Tuesday 10 December 2013

Mandela and the Uses of Anger

The final image the world was served of Nelson Mandela was that of an old man, sage, courteous, enervated. The man lived 95 years but the thriving version of him on television, in the news, and in cinema starts at 71, that is from 1990, the year of his release from prison.

There are those who believe this is the kind of Black man the West seeks: benign, docile, harmless.

Yet if the most memorable event of the man’s life are his years in prison, then his actions leading up to incarceration should be taken as important as his efforts after the fact. The lopsided reportage of his before and after prison activities means there may be more than a few people unaware he was jailed for spearheading the armed unit of the ANC.

During his powerful defence at the Rivonia trial, he gave a thoughtful explanation for the change of tactic. The reader is urged to read the full transcript.

“I do not deny...that I planned sabotage. I did not plan it in a spirit of recklessness, nor because I have a love of violence. I planned it as a result of a calm and sober assessment of the political situation that had arisen after many years of tyranny, exploitation, and oppression of my people by the whites...

"I and the others who started the organisation, did so for two reasons. Firstly, we believed that as a result of government policy, violence by the African people had become inevitable...Secondly, we felt that without violence there would be no way open to the African people to succeed in their struggle against the principle of white supremacy.

"All lawful modes of expressing opposition to this principle had been closed by legislation, and we were placed in a position in which we had either to accept a permanent state of inferiority, or to defy the government.

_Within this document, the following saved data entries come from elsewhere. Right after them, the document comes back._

-- ==== Sys2Proof/Machine/Admit.lean ====
section
/-!
DEFINITION. Which values of the constants are admitted parameter values (spec/00_scope.md R8, R9; spec/10_state.md R23,
R24; spec/70_reset_and_hazards.md R222), and the checks a candidate of the repository's own table may be put to
(spec/43_table_rows.md R180 to R185).
-/
namespace Sys2Proof

/-- One-byte printable ASCII (42_renderer R166; D20). -/
def charPrintable (c : Char) : Bool := 0x20 ≤ c.toNat && c.toNat ≤ 0x7E

/-- Every character of the text is printable ASCII. -/
def textPrintable (t : Text) : Bool := t.all charPrintable

/-- A row's `match` bits lie within its mask: `match & ~mask == 0` (00_scope R9 (b); 30_encoding R86). -/
def Row.maskOk (r : Row) : Bool := r.matchBits &&& ~~~r.mask == 0

/-- A mnemonic of a row before the sentinel: a non-empty text (00_scope R9 (d)) of printable ASCII (42_renderer
R166; D20). -/
def mnemonicOk (m : Text) : Bool := !m.isEmpty && textPrintable m

/-- A row admitted before the sentinel (00_scope R9 (a), (b), (d)). -/
def Row.admitted (r : Row) : Bool := r.shape != .unknown && r.maskOk && mnemonicOk r.mnemonic

/-- A table admitted as ITABLE: admitted rows, then the sentinel as the last row (00_scope R9; R87). The rows may
overlap (93 U7) and their masks need not be the opcode and selector bits of their shape (D26). -/
def tableAdmitted : List Row → Bool
  | [] => false
  | [r] => r == Row.sentinel
  | r :: r' :: rs => r.admitted && tableAdmitted (r' :: rs)

/-- A register name: non-empty printable ASCII without a comma, a space or a parenthesis (10_state R24; D20). -/
def nameOk (t : Text) : Bool :=
  !t.isEmpty && t.all fun c => charPrintable c && c != ',' && c != ' ' && c != '(' && c != ')'

/-- Both name tables are admitted, the five pinned general-purpose names included (00_scope R8; 10_state R23,
R24). That each has 32 entries (70_reset_and_hazards R222) is in the type. -/
def Constants.namesAdmitted (c : Constants) : Bool :=
  c.gprName.toList.all nameOk && c.fprName.toList.all nameOk && c.gprName.toList.take 5 == Config.pinnedNames

/-- All that must be in place before the first evaluation (70_reset_and_hazards R222). -/
def Constants.admitted (c : Constants) : Bool :=
  tableAdmitted c.itable && c.namesAdmitted && decide (1 ≤ c.cap)

/-- Row `i` of the table can never be returned by MATCH because row `k < i` matches every word it matches: the mask
of `k` lies within the mask of `i` and they agree on it (40_matcher R102; 70_reset_and_hazards R226). Not checked by
`DEC`. -/
def Row.shadows (k i : Row) : Bool := k.mask &&& ~~~i.mask == 0 && i.matchBits &&& k.mask == k.matchBits

/-- Some row of the table is row `add` of R180: its shape, its quirks, and it satisfies
`(0x00108020 & mask) == match`. -/
def hasAddRow (t : List Row) : Bool :=
  t.any fun r => r.mnemonic == txt "add" && r.shape == .rrr && r.quirks.fitsAdd &&
    0x00108020#32 &&& r.mask == r.matchBits

/-- Some row of the table is row `lw` of R181. -/
def hasLwRow (t : List Row) : Bool := t.any fun r => r.mnemonic == txt "lw" && r.shape == .rri12 && r.quirks.fitsLw

/-- Some row of the table is row `j` of R182. -/
def hasJRow (t : List Row) : Bool := t.any fun r => r.mnemonic == txt "j" && r.shape == .i25 && r.quirks.fitsJ

/-- Some row of the table is row `slliw` of R183. -/
def hasSlliwRow (t : List Row) : Bool :=
  t.any fun r => r.mnemonic == txt "slliw" && r.shape == .rri6 && r.quirks.fitsSlliw

/-- (a) of R185: some row of shape `RRI6I6` has `MINUS32` set and no other flag that concerns an immediate. -/
def hasBiasedTwoImmediateRow (t : List Row) : Bool :=
  t.any fun r => r.shape == .rri6i6 && r.quirks.minus32 && !r.quirks.hex && !r.quirks.shl2 &&
    !r.quirks.jump && !r.quirks.ldst

/-- (b) of R185: no row sets both `MINUS32` and `SHL2`. -/
def noUntestedCombination (t : List Row) : Bool := t.all fun r => !r.untestedCombination

/-- (c) of R185: some mnemonic begins with `!`. -/
def hasProvisionalMnemonic (t : List Row) : Bool := t.any fun r => r.mnemonic.head? == some '!'

/-- The flags of which R185 (d) says that rows using them presumably exist. -/
def presumedFlags : List QuirkFlag := [.shl2, .hex, .fprD, .fprJ, .fprK]

/-- The shapes of which R185 (d) says that rows using them presumably exist. -/
def presumedShapes : List Shape := [.rr, .ffff, .rri8, .rri14, .rri16, .aui20, .ri21]

/-- A row uses a flag: it sets it, and its shape honours it (42_renderer R150; assumption log 16). -/
def Row.uses (r : Row) (f : QuirkFlag) : Bool := r.quirks.has f && r.shape.honours f

/-- (d) of R185: some row uses each of the flags, and some row has each of the shapes, that the source defines without
showing a row. The rule only presumes it (assumption log 16). -/
def usesPresumed (t : List Row) : Bool :=
  (presumedFlags.all fun f => t.any fun r => r.uses f) && presumedShapes.all fun sh => t.any fun r => r.shape == sh

/-- The constraints a candidate of the repository's table may be checked against (43_table_rows R180 to R185): it is
admitted, it holds the four shown rows, and (a) to (d) of R185 hold. It is no part of `tableAdmitted`: `DEC` evaluates
tables that fail it. -/
def candidateTable (t : List Row) : Bool :=
  tableAdmitted t && hasAddRow t && hasLwRow t && hasJRow t && hasSlliwRow t && hasBiasedTwoImmediateRow t &&
    noUntestedCombination t && hasProvisionalMnemonic t && usesPresumed t

end Sys2Proof
end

We chose to defy the law.”

For some reason, this part of his history receives less attention. Relegating his literal struggles with the Apartheid regime, the media emphasises the equally important measures he took upon release. Measures while generally inevitable, made white South Africans happy, and blacks wary. The whites came to see the landed resources they controlled would remain with them as the agreed transfer of land ownership never happened on the scale expected.

But majority of South Africans, black or no, were happy. The euphoria of a genuine democracy submerged Black South Africa’s wariness; and in Mandela, the humanity and dignity, denied them for centuries, could finally be seen.

That euphoria, and even-handedness, blinded a few to the disparity in economic power that would abide till today. Some foresaw this, they knew the justice that saw land ownership unchanged was effected in media res, ignoring the primordial violence of colonialism. Mandela didn’t just forgive; by insisting on conciliation, he urged his people to forget.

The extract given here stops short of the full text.